Copy each line of the records that holds the string "bootFrom".

(Stored items)
■ ■ ■ ■ ■

-- ==== Sys2Proof/Certificates/Slice0/Obligations.lean ====
section
/-! DEFINITION. The statements for the provers. -/

open Sys2Proof Sys2Proof.Machine

/-- One step takes the command that has waited longest: it is `exec` of that command on the state with the queue's rest (the block's rule, in place of
a fetch). -/
def Obligations.StepTakesFrontCommand : Prop :=
  ∀ (s : State) (c : Instr) (rest : List Instr), s.pending = c :: rest → step s = exec c { s with pending := rest }

/-- With no command waiting one 25 MHz reference period passes (the model's choice, log entry 1): 40 ns on the model's clock, on device time where no
slew is under way, and on the time of every portal die whose logic runs, there at the rate that the trim gives (R312): with a trim of 0 it is 40 ns. -/
def Obligations.EmptyQueueIsOnePeriod : Prop :=
  ∀ s : State, s.pending = [] → s.portFree →
    ∃ t, step s = .next t ∧ t.pending = [] ∧ t.clock = s.clock + 40 ∧
      (s.inReset = false → s.time.slewLeft = 0 → s.time.slewRate = 0 → s.time.slewFrac = 0 → t.time.now = s.time.now + 40) ∧
      (s.inReset = true → t.time = s.time) ∧
      ∀ p, (s.portals.get p).por = false →
        let l := (s.portals.get p).link
        let n := l.timeFrac + 40 * (100000000 + l.trim).toNat
        (t.portals.get p).link.time = l.time + BitVec.ofNat 64 (n / 100000000) ∧ (t.portals.get p).link.timeFrac = n % 100000000 ∧
          (l.trim = 0 → l.timeFrac < 100000000 → (t.portals.get p).link.time = l.time + 40)

/-- No command stops the machine: each of them answers a next state on every state. -/
def Obligations.EveryCommandAnswersNext : Prop := ∀ (c : Instr) (s : State), ∃ t, exec c s = .next t

/-- Values that the spec gives at reset, as the registers show them: IRQ_EN, TIME_CFG, PSM_WAKE_EN, PSM_GRANT, CMDSTAT words, OB_LEARN,
the drive states, FAULT_N and HRDY (R40, R405, R493). -/
def Obligations.ResetValues : Prop :=
  State.reset.pending = [] ∧ State.reset.irqRead 4 = some 1 ∧ State.reset.irqRead 0 = some 0 ∧ State.reset.timeRead 8 = some 0x3E8 ∧
    State.reset.psmRead 0x1C = some 0xF7 ∧ State.reset.psmRead 0x24 = some 0xC1 ∧ State.reset.psmRead 8 = some 0 ∧
    State.reset.psm.state = .boot ∧ State.reset.faultN = false ∧ State.reset.hirqN = true ∧ State.reset.port.hrdy = false ∧
    (∀ c, (State.reset.can c).ctl = .off ∧ (State.reset.can c).tec = 0) ∧
    ∀ p a, ((State.reset.portals.get p).axes.get a).drive = .torqueOff ∧ (State.reset.portals.get p).link.failsafe = true ∧
      (State.reset.portals.get p).ob.learn = 0x00080000

/-- HRDY is high exactly while the part can take a request (R405): every step keeps it so, from every state in which it holds. -/
def Obligations.EveryStepKeepsHrdy : Prop := ∀ s t : State, s.PortReady → step s = .next t → t.PortReady

/-- HRDY is as R405 says at reset. -/
def Obligations.HrdyAtReset : Prop := State.reset.PortReady

/-- A command of one portal die changes that die and nothing else: a portal die has no path to another or to the host die but its link (R33). While
its logic is held in POR it changes nothing at all. -/
def Obligations.PortalCommandsStayOnTheirDie : Prop :=
  ∀ (c : Instr) (p : PortalId) (s t : State), c.portalDie = some p → exec c s = .next t →
    OnlyPortal p s t ∧ ((s.portals.get p).por = true → t = s)

/-- A frame that reaches a portal die changes that die and the frames on their way to it; a TIME frame on a link with a lane under background retraining
may take that lane into the link again at both sides (R311). -/
def Obligations.DeliveredFramesStayOnTheirLink : Prop :=
  ∀ (c : Instr) (p : PortalId) (s t : State), c.deliveredTo = some p → exec c s = .next t →
    OnlyPortalAndFrames p s t ∨ (s.retraining p ∧ (∃ h d, c = .timeFrameReceived p h d) ∧ OnlyPortalAndLanes p s t)

/-- R52, R39, R41, R488: the host die held in POR starts with fuse load when POR is released, after RESET_N with PSM_BOOT.RST_PIN set; RESET_N low
and a host supply below its threshold bring it back to reset and leave every portal die and the eMMC medium as they are. -/
def Obligations.ResetAndReleaseOfHostDie : Prop :=
  (∀ s : State, s.psm.porHeld = true → s.psm.resetLow = false → s.portFree →
      Runs .porRelease s fun t => t.psm = { s.psm with porHeld := false, resetLow := false, step := .fuseLoad, boot := 0, bootFrom := s.clock }) ∧
  (∀ s : State, s.psm.porHeld = false → s.psm.resetLow = true → s.portFree →
      Runs .resetNRelease s fun t =>
        t.psm = { s.psm with porHeld := false, resetLow := false, step := .fuseLoad, boot := 0x80000000, bootFrom := s.clock }) ∧
  (∀ s : State, Runs .resetNAssert s fun t =>
      t.psm = { ({} : PsmState) with porHeld := s.psm.porHeld, resetLow := true } ∧ t.portals = s.portals ∧ t.harn = { flash := s.harn.flash } ∧
        t.arch.medium = s.arch.medium ∧ t.time = {} ∧ t.irqEn = 1 ∧ t.pending = s.pending) ∧
  (∀ (s : State) (r : HostRail), Runs (.hostSupplyUndervoltage r) s fun t =>
      t.psm = { ({} : PsmState) with resetLow := s.psm.resetLow } ∧ t.portals = s.portals ∧ t.harn = { flash := s.harn.flash } ∧
        t.arch.medium = s.arch.medium ∧ t.time = {} ∧ t.irqEn = 1 ∧ t.pending = s.pending)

■ ■ ■ ■ ■

**Response below**
      Runs .porRelease s fun t => t.psm = { s.psm with porHeld := false, resetLow := false, step := .fuseLoad, boot := 0, bootFrom := s.clock }) ∧
        t.psm = { s.psm with porHeld := false, resetLow := false, step := .fuseLoad, boot := 0x80000000, bootFrom := s.clock }) ∧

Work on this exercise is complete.